Speaking of magical girls, it seems like it’s been a long time since I sat down and reviewed one of those, but that should change in the near future if I can get through what I’m currently watching.

Sorry, Maintenance Day …

I’m behind on some reviews, but I’m also behind on some site maintenance, so I’m working on cleaning out dead links, deleting superfluous plugins, that kind of thing. I’m also making sure that the pages with essays and posts are up to date.

Thanks to my real job, I’ve learned a lot about HTML over the last couple of years and can now see a lot of things I’ve done wrong, so I’m going back and repairing mistakes and improving the internal links.

I do have some reviews coming up. I was unable to get to them over the weekend, and a lightning storm shut me down early yesterday. Should have some interesting stuff up in the near future, though.

One thing I’m trying to figure out: Every time I link Crunchyroll, WordPress thinks the link is broken and strikes it out. I don’t know what’s causing this, and since I link that site frequently (considering my blog’s focus and all), it’s kind of annoying. Crunchyroll is pretty good about keeping its pages live even when it removes content, so pretty much none of those links should actually be dead, but go figure. Anyway, if you see me link Crunchyroll and the link has a strikethrough, it’s probably actually a good link. Just FYI.

Progress

Made some good progress on my next novel today, and I think I should have another review up sometime tomorrow … but for now, good night!

Update on My Projects

I won’t deny that I’ve been struggling with the third volume of Jake and the Dynamo. For this volume, I had a lot of clear vignettes in my mind but no idea how they related to one another. So I’ve been writing disconnected scenes without really knowing what I was doing.

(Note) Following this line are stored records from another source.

theorem Ring.active_eq_none (h : g.en = false ∨ (¬g.curIn .a ∧ ¬g.curIn .b)) : g.active = none := by
  rw [Ring.active]
  obtain hen | ⟨ha, hb⟩ := h
  · exact if_pos (by simp [hen])
  · split
    · rfl
    · exact (if_neg ha).trans (if_neg hb)

end

/-! ### PROBE (rule R162) -/

section
variable {s : State} {r : BitVec 4} {g : Ring}

/-- PROBE inside a pass, given the half that it reports. -/
theorem exec_probe_seq {half : Half} (hi : s.issuer = .seq) (hn : r.toNat ≤ s.cfg.nout)
    (hg : s.rings[r.toNat]? = some g) (hhalf : probedHalf r.toNat s = half) :
    exec (.probe r) s = .next { s with
      ph := s.ph.set r.toNat half
      base := s.base.set r.toNat (g.baseOf (otherHalf half))
      upc := s.upc + 1 } := by
  have hseq : execProbe r s =
      seqOp (ringLegal s.cfg r) s fun s => .next (probeRing r.toNat s) := by
    simp only [execProbe, hi]
  change execProbe r s = _
  rw [hseq, seqOp_run _ hi (by simpa [ringLegal] using hn), probeRing, hhalf, ringAt_of_getElem? hg]
  rfl

theorem probedHalf_of_active {half : Half} (hg : s.rings[r.toNat]? = some g)
    (h : g.active = some half) : probedHalf r.toNat s = half := by
  simp only [probedHalf, State.active, ringAt_of_getElem? hg, h]

/-- The drawn half of PROBE (log 16). -/
theorem probedHalf_drawn (hg : s.rings[r.toNat]? = some g) (h : g.active = none) :
    probedHalf r.toNat s = if s.draw.getLsbD 0 then .b else .a := by
  simp only [probedHalf, State.active, ringAt_of_getElem? hg, h]
  cases s.draw.getLsbD 0 <;> rfl

/-- PROBE at the host port of a ring there is. -/
theorem exec_probe_host (hi : s.issuer = .host) (hh : s.halt = false) (hn : r.toNat ≤ s.cfg.nout) :
    exec (.probe r) s = .next (s.answerOk (probeAnswer r.toNat s)) := by
  change execProbe r s = _
  simp only [execProbe, hi]
  rw [hostOp_run _ hi hh, if_pos (by simpa [ringLegal] using hn)]

/-- PROBE at the host port of a ring there is not (rule R270). -/
theorem exec_probe_host_badRing (hi : s.issuer = .host) (hh : s.halt = false)
    (hn : s.cfg.nout < r.toNat) : exec (.probe r) s = .next (raiseFault .illegalOp s) := by
  change execProbe r s = _
  simp only [execProbe, hi]
  rw [hostOp_run _ hi hh, if_neg (by simpa [ringLegal] using hn)]

theorem probeAnswer_of_active {half : Half} (hg : s.rings[r.toNat]? = some g)
    (h : g.active = some half) : probeAnswer r.toNat s = BitVec.ofNat 32 (halfBit half) := by
  simp only [probeAnswer, State.active, ringAt_of_getElem? hg, h]

theorem probeAnswer_of_none (hg : s.rings[r.toNat]? = some g) (h : g.active = none) :
    probeAnswer r.toNat s = 0x80000000 := by
  simp only [probeAnswer, State.active, ringAt_of_getElem? hg, h]

end

/-- Settles O26: the three cases of `active`, each the half that PROBE reports. -/
theorem probeSelectsTheIdleHalf : Obligations.ProbeSelectsTheIdleHalf := by
  intro s r g hi hn hg bytes probed
  have hprobed : ∀ half, probedHalf r.toNat s = half → exec (.probe r) s = probed half := by
    intro half hhalf
    rw [exec_probe_seq hi hn hg hhalf]
    cases half <;> rfl
  refine ⟨fun hen hlo hhi => hprobed _ (probedHalf_of_active hg ?_),
    fun hen ha hlo hhi => hprobed _ (probedHalf_of_active hg ?_),
    fun hnone => hprobed _ (probedHalf_drawn hg ?_)⟩
  · exact Ring.active_of_curIn_a hen ⟨hlo, hhi⟩
  · exact Ring.active_of_curIn_b hen ha ⟨hlo, hhi⟩
  · exact Ring.active_eq_none hnone

/-- Settles O27: the bad ring, and the three cases of `active` with the answer of each. -/
theorem probeAnswersTheHost : Obligations.ProbeAnswersTheHost := by
  intro s r hi hh
  refine ⟨exec_probe_host_badRing hi hh, fun g hn hg => ?_⟩
  rw [exec_probe_host hi hh hn]
  refine ⟨fun hen hlo hhi => ?_, fun hen ha hlo hhi => ?_, fun hnone => ?_⟩
  · rw [probeAnswer_of_active hg (Ring.active_of_curIn_a hen ⟨hlo, hhi⟩)]
    rfl
  · rw [probeAnswer_of_active hg (Ring.active_of_curIn_b hen ha ⟨hlo, hhi⟩)]
    rfl
  · rw [probeAnswer_of_none hg (Ring.active_eq_none hnone)]
    rfl

/-! ### The halves alternate (rules R144 (c), R145) -/

section
variable {c : Cfg} {r : Nat} {g : Ring}

/-- Of a configured ring the two halves are apart, so CUR does not lie in both (rules R62, R123). -/
theorem Ring.descriptorsGood.not_curIn_both (h : g.descriptorsGood c r) :
    ¬(g.curIn .a ∧ g.curIn .b) := by
  obtain ⟨hlen, ⟨halignA, -⟩, ⟨halignB, -⟩, hne, -⟩ := h
  rw [← hlen] at halignA halignB
  have hab : g.addrA.toNat ≡ g.addrB.toNat [MOD 4 * g.len.toNat] := halignA.trans halignB.symm
  rintro ⟨⟨hloA, hhiA⟩, hloB, hhiB⟩
  simp only [Ring.baseOf] at hloA hhiA hloB hhiB
  rcases Nat.lt_or_gt_of_ne fun heq => hne (BitVec.eq_of_toNat_eq heq) with hlt | hgt
  · have := hab.add_le_of_lt hlt
    omega
  · have := hab.symm.add_le_of_lt hgt
    omega

/-- CUR of a configured ring lies in the half that NEXT does not name (rule R144 (b)). -/
theorem Ring.descriptorsGood.curIn_moving (h : g.descriptorsGood c r) :
    g.curIn (otherHalf g.next) := by
  obtain ⟨-, -, -, -, hpos, hrem, hcur⟩ := h
  rw [Ring.movingBase] at hcur
  constructor <;> omega
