/-- R41: the fields of SLOT_INFO[k], for a slot whose instance is as its rule describes it. -/
def Obligations.SlotInfoFields : Prop :=
  ∀ (s : State) (k : Fin 16) (rest : List Turn), isBusy s = false → slotOk s.slots[k] →
    s.turns = rd (BitVec.ofNat 16 (0x040 + 4 * k.val)) :: rest →
    ∃ w : Word, step s = .next { s with turns := rest, readData := w } ∧ w.extractLsb' 12 20 = 0#20 ∧
      match s.slots[k] with
      | .empty => w = 0#32
      | .occupied en (.synth x) => w.extractLsb' 0 2 = 0#2 ∧ w.getLsbD 2 = true ∧ w.getLsbD 3 = en ∧
          (w.extractLsb' 4 4).toNat = x.voices.length ∧
          (w.extractLsb' 8 4).toNat = x.voices.countP (fun v => v.act && v.es != .idle)
      | .occupied en (.drum _) => w.extractLsb' 0 2 = 1#2 ∧ w.getLsbD 2 = true ∧ w.getLsbD 3 = en ∧ w.extractLsb' 4 8 = 0#8
      | .occupied en (.fx _) => w.extractLsb' 0 2 = 2#2 ∧ w.getLsbD 2 = true ∧ w.getLsbD 3 = en ∧ w.extractLsb' 4 8 = 0#8

/-- R71, R77: a write to a BUF word stores its four bytes little-endian, changes no other word and nothing else; a read returns the
word as it stands. -/
def Obligations.BufferWordsReadBack : Prop :=
  ∀ (s : State) (j : Nat) (rest : List Turn), isBusy s = false → j < 8192 →
    (∀ v, s.turns = wr (BitVec.ofNat 16 (0x8000 + 4 * j)) v :: rest →
      ∃ m : Memory, step s = .next { s with turns := rest, mem := m } ∧
        (∀ b : Fin 4, readByte m (0x8000 + 4 * j + b.val) = v.extractLsb' (8 * b.val) 8) ∧
        (∀ k, k < 8192 → readWord m (0x8000 + 4 * k) = if k = j then v else readWord s.mem (0x8000 + 4 * k)) ∧
        (∀ a, (a < 0x8000 + 4 * j ∨ 0x8000 + 4 * j + 4 ≤ a) → readByte m a = readByte s.mem a)) ∧
    (s.turns = rd (BitVec.ofNat 16 (0x8000 + 4 * j)) :: rest →
      step s = .next { s with turns := rest, readData := readWord s.mem (0x8000 + 4 * j) })

/-- R76: a write to a read-only register or to a reserved offset is ignored, and a read of a reserved offset returns 0, without
error. MAX_FRAMES is 4096 here, so no BUF offset is reserved. -/
def Obligations.IgnoredWritesAndReservedReads : Prop :=
  ∀ (s : State) (off : BitVec 16) (rest : List Turn), isBusy s = false → off.toNat % 4 = 0 →
    (∀ v, (off ∈ [0x000#16, 0x008#16, 0x00C#16, 0x01C#16, 0x020#16, 0x024#16, 0x028#16, 0x02C#16] ∨
        (0x030 ≤ off.toNat ∧ off.toNat < 0x8000)) →
      s.turns = wr off v :: rest → step s = .next { s with turns := rest }) ∧
    (((0x030 ≤ off.toNat ∧ off.toNat < 0x040) ∨ (0x080 ≤ off.toNat ∧ off.toNat < 0x8000)) →
      s.turns = rd off :: rest → step s = .next { s with turns := rest, readData := 0#32 })

/-- R79, R103, R110: the host writes ARG_I, ARG_F and CMD and waits; for a command that takes one core step, the run ends in what
the command leaves, with STATUS read, and the operands are the ones written before the CMD write. -/
def Obligations.HostSequenceRunsCommand : Prop :=
  ∀ (s t : State) (w a f : Word) (i : Instr) (rest : List Turn), isBusy s = false →
    s.turns = wr argIOffset a :: wr argFOffset f :: wr cmdOffset w :: .waitIdle :: rest →
    decode ⟨w, a, f⟩ = .ok i →
    exec i { s with argI := a, argF := f, lcmd := some ⟨w, a, f⟩, rend := none, turns := .waitIdle :: rest } = .next t →
    isBusy t = false →
    core.run 5 s = .next { t with turns := rest, readData := statusWord t }

/-! ### Commands: the common path (40_engine_commands.md R110 to R113) -/

/-- R111: while READY = 0 every command but INIT only writes RESULT_I = 0 and ends. -/
def Obligations.UninitialisedOnlyWritesZero : Prop :=
  ∀ (i : Instr) (s : State), s.ready = false → (∀ rate, i ≠ .init rate) →
    exec i s = .next { s with resultI := 0#32, lcmd := none, rend := none }

/-- R112, R98: a slot command on a slot of 16 or more, or, REGISTER apart, on an empty slot, only writes RESULT_I = 0 and ends. -/
def Obligations.AbsentSlotOnlyWritesZero : Prop :=
  ∀ (i : Instr) (s : State) (slot : Nat), targetSlot i = some slot →
    (16 ≤ slot ∨ ((∀ n kind poly, i ≠ .register n kind poly) ∧ ∃ k : Fin 16, k.val = slot ∧ s.slots[k] = .empty)) →
    exec i s = .next { s with resultI := 0#32, lcmd := none, rend := none }

/-- What a slot command leaves alone (R112 to R121): every register but RESULT_I (RESULT_F only under PARAM_GET), every other slot, and
every byte of BUF; RESULT_I is 0 or 1 and the command has ended. -/
def Obligations.SlotCommandFrame : Prop :=
  ∀ (i : Instr) (s t : State) (slot : Nat), targetSlot i = some slot → exec i s = .next t →
    t.ready = s.ready ∧ t.err = s.err ∧ t.cause = s.cause ∧ t.sr = s.sr ∧ t.mv = s.mv ∧ t.argI = s.argI ∧
    t.argF = s.argF ∧ t.turns = s.turns ∧ t.readData = s.readData ∧ t.lcmd = none ∧ t.rend = none ∧
    (t.resultI = 0#32 ∨ t.resultI = 1#32) ∧
    ((∀ n id, i ≠ .paramGet n id) → t.resultF = s.resultF) ∧
    (∀ k : Fin 16, k.val ≠ slot → t.slots[k] = s.slots[k]) ∧
    (∀ a, readByte t.mem a = readByte s.mem a)

/-! ### Commands: parameters (R114, R120) -/

/-- R171, R172: PARAM_SET on a Synth stores the value under the row's clamp, WAVEFORM truncated (R18; trunc of -0.0 is -0.0 by
assumption 12), and PARAM_GET returns what is stored; an id outside 0..7 changes nothing but RESULT_I = 0. -/
def Obligations.SynthParamSetAndGet : Prop :=
  ∀ (s : State) (k : Fin 16) (en : Bool) (x : Synth), s.ready = true → s.slots[k] = .occupied en (.synth x) →
    (∀ (i : Fin 8) (v : Word),
      exec (.paramSet k i v) s = .next { s with
        slots := s.slots.set k (.occupied en (.synth { x with p := x.p.set i (
          let c := if F32.isNaN v then (synthSpec i).dflt else if F32.lt v (synthSpec i).lo then (synthSpec i).lo
            else if F32.lt (synthSpec i).hi v then (synthSpec i).hi else v
          if i = 0 then F32.trunc c else c) })),
        resultI := 1#32, lcmd := none, rend := none } ∧
      exec (.paramGet k i) s = .next { s with resultF := x.p[i], resultI := 1#32, lcmd := none, rend := none }) ∧
    (∀ (id : Int) (v : Word), (id < 0 ∨ 8 ≤ id) →
      exec (.paramSet k id v) s = .next { s with resultI := 0#32, lcmd := none, rend := none } ∧
      exec (.paramGet k id) s = .next { s with resultI := 0#32, lcmd := none, rend := none })

/-- R158: PARAM_SET on a DrumMachine stores the value unclamped for the ids 0 to 3 and 10 to 12, and PARAM_GET returns it; any
other id changes nothing but RESULT_I = 0. -/
def Obligations.DrumParamSetAndGet : Prop :=
  ∀ (s : State) (k : Fin 16) (en : Bool) (x : Drum), s.ready = true → s.slots[k] = .occupied en (.drum x) →
    (∀ (i : Fin 7) (v : Word) (id : Int), id = (if i.val < 4 then (i.val : Int) else i.val + 6) →
      exec (.paramSet k id v) s = .next { s with
        slots := s.slots.set k (.occupied en (.drum { x with dp := x.dp.set i v })),
        resultI := 1#32, lcmd := none, rend := none } ∧
      exec (.paramGet k id) s = .next { s with resultF := x.dp[i], resultI := 1#32, lcmd := none, rend := none }) ∧
    (∀ (id : Int) (v : Word), id ∉ [0, 1, 2, 3, 10, 11, 12] →
      exec (.paramSet k id v) s = .next { s with resultI := 0#32, lcmd := none, rend := none } ∧
      exec (.paramGet k id) s = .next { s with resultI := 0#32, lcmd := none, rend := none })

/-- R211: PARAM_SET on an FxProcessor stores by the row's kind, and PARAM_GET returns what is stored; an id outside 0..28 changes
nothing but RESULT_I = 0. -/
def Obligations.FxParamSetAndGet : Prop :=
  ∀ (s : State) (k : Fin 16) (en : Bool) (x : Fx), s.ready = true → s.slots[k] = .occupied en (.fx x) →
    (∀ (i : Fin 29) (v : Word),
      exec (.paramSet k i v) s = .next { s with
        slots := s.slots.set k (.occupied en (.fx { x with fp := x.fp.set i (
          let c := if F32.isNaN v then (fxSpec i).dflt else if F32.lt v (fxSpec i).lo then (fxSpec i).lo
            else if F32.lt (fxSpec i).hi v then (fxSpec i).hi else v
          match (fxSpec i).kind with
          | .boolean => if F32.le F32.half v then F32.one else F32.zero
          | .integer => F32.trunc c
          | .real => c) })),
        resultI := 1#32, lcmd := none, rend := none } ∧
      exec (.paramGet k i) s = .next { s with resultF := x.fp[i], resultI := 1#32, lcmd := none, rend := none }) ∧
    (∀ (id : Int) (v : Word), (id < 0 ∨ 29 ≤ id) →
      exec (.paramSet k id v) s = .next { s with resultI := 0#32, lcmd := none, rend := none } ∧
      exec (.paramGet k id) s = .next { s with resultI := 0#32, lcmd := none, rend := none })

/-- R170: the rows of the Synth's table, each number the binary32 nearest to the decimal (R11). -/
def Obligations.SynthTableRows : Prop :=
  synthTable =
    [ ⟨.integer, F32.literal 0 1, F32.literal 3 1, F32.literal 1 1⟩,
      ⟨.real, F32.neg (F32.literal 100 1), F32.literal 100 1, F32.literal 0 1⟩,
      ⟨.real, F32.literal 20 1, F32.literal 20000 1, F32.literal 20000 1⟩,
      ⟨.real, F32.literal 0 1, F32.literal 1 1, F32.literal 0 1⟩,
      ⟨.real, F32.literal 1 10000, F32.literal 30 1, F32.literal 1 100⟩,
      ⟨.real, F32.literal 1 10000, F32.literal 30 1, F32.literal 1 10⟩,
      ⟨.real, F32.literal 0 1, F32.literal 1 1, F32.literal 7 10⟩,
      ⟨.real, F32.literal 1 10000, F32.literal 30 1, F32.literal 3 10⟩ ]

/-- R210: the rows of the FxProcessor's table, each number the binary32 nearest to the decimal (R11). -/
def Obligations.FxTableRows : Prop :=
  fxTable =
    [ ⟨.boolean, F32.literal 0 1, F32.literal 1 1, F32.literal 1 1⟩,
      ⟨.real, F32.literal 1 1, F32.literal 500 1, F32.literal 20 1⟩,
      ⟨.boolean, F32.literal 0 1, F32.literal 1 1, F32.literal 0 1⟩,
      ⟨.integer, F32.literal 0 1, F32.literal 1 1, F32.literal 0 1⟩,
      ⟨.integer, F32.literal 1 1, F32.literal 16 1, F32.literal 16 1⟩,
      ⟨.real, F32.literal 0 1, F32.literal 1 1, F32.literal 1 1⟩,
      ⟨.integer, F32.literal 1 1, F32.literal 64 1, F32.literal 1 1⟩ ] ++
    [ ⟨.boolean, F32.literal 0 1, F32.literal 1 1, F32.literal 1 1⟩,
      ⟨.real, F32.literal 1 1, F32.literal 8 1, F32.literal 1 1⟩,
      ⟨.boolean, F32.literal 0 1, F32.literal 1 1, F32.literal 1 1⟩,
      ⟨.real, F32.literal 0 1, F32.literal 1 1, F32.literal 0 1⟩,
      ⟨.real, F32.literal 0 1, F32.literal 1 1, F32.literal 0 1⟩,
      ⟨.boolean, F32.literal 0 1, F32.literal 1 1, F32.literal 1 1⟩,
      ⟨.real, F32.neg (F32.literal 60 1), F32.literal 0 1, F32.literal 0 1⟩,
      ⟨.real, F32.literal 1 1, F32.literal 20 1, F32.literal 1 1⟩ ] ++
    [ ⟨.real, F32.literal 1 10000, F32.literal 1 1, F32.literal 1 100⟩,
      ⟨.real, F32.literal 1 1000, F32.literal 5 1, F32.literal 1 10⟩,
      ⟨.real, F32.literal 0 1, F32.literal 24 1, F32.literal 0 1⟩,
      ⟨.real, F32.literal 0 1, F32.literal 2 1, F32.literal 1 1⟩,
      ⟨.real, F32.literal 0 1, F32.literal 2 1, F32.literal 1 1⟩,
      ⟨.real, F32.literal 1 10, F32.literal 1 1, F32.literal 99 100⟩,
      ⟨.boolean, F32.literal 0 1, F32.literal 1 1, F32.literal 0 1⟩ ] ++
    [ ⟨.real, F32.literal 1 10, F32.literal 1 1, F32.literal 95 100⟩,
      ⟨.real, F32.literal 1 10000, F32.literal 1 10, F32.literal 1 1000⟩,
      ⟨.real, F32.literal 1 1000, F32.literal 1 1, F32.literal 5 100⟩,
      ⟨.boolean, F32.literal 0 1, F32.literal 1 1, F32.literal 0 1⟩,
      ⟨.integer, F32.literal 0 1, F32.literal 2 1, F32.literal 0 1⟩,
      ⟨.integer, F32.literal 8 1, F32.literal 24 1, F32.literal 16 1⟩,
      ⟨.boolean, F32.literal 0 1, F32.literal 1 1, F32.literal 0 1⟩ ]

/-! ### Commands: notes (R115, R116) -/

/-- R189, R190, R191: NOTE_ON on a Synth takes the first inactive voice, or voice 0 when every voice is active; that voice starts
in Attack at level 0 with the clamped note and velocity, keeping its phase and filter state, and no other voice changes. -/
def Obligations.NoteOnTakesFirstInactiveVoice : Prop :=
  ∀ (s : State) (k : Fin 16) (en : Bool) (x : Synth) (note : Int) (velocity : Word),
    s.ready = true → s.slots[k] = .occupied en (.synth x) →
    ∃ (j : Nat) (vs : List Voice),
      exec (.noteOn k note velocity) s = .next { s with
        slots := s.slots.set k (.occupied en (.synth { x with voices := vs })), resultI := 1#32, lcmd := none, rend := none } ∧
      vs.length = x.voices.length ∧
      ((∃ v, x.voices[j]? = some v ∧ (v.act = false ∨ v.es = .idle) ∧
          ∀ n, n < j → ∃ u, x.voices[n]? = some u ∧ u.act = true ∧ u.es ≠ .idle) ∨
        (j = 0 ∧ ∀ u ∈ x.voices, u.act = true ∧ u.es ≠ .idle)) ∧
      (∀ n, vs[n]? = if n = j then x.voices[n]?.map (fun v => { v with
          note := (min 127 (max 0 note)).toNat,
          vel := if F32.isNaN velocity then F32.zero else if F32.lt velocity F32.zero then F32.zero
            else if F32.lt F32.one velocity then F32.one else velocity,
          act := true, level := F32.zero, es := .attack })
        else x.voices[n]?)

Fortunately, I finally had a breakthrough: I had a single plot point come to me that tied everything together, so I’m working on the book tonight and it’s flowing reasonably well.

On that note, I have no update on publishing. I haven’t heard back from any publishers to which I’ve submitted, so I will probably, in the next few months, give them up and submit to other places.

Working

I’m working over here. But tomorrow evening starts my weekend, so I should have a review up for you then.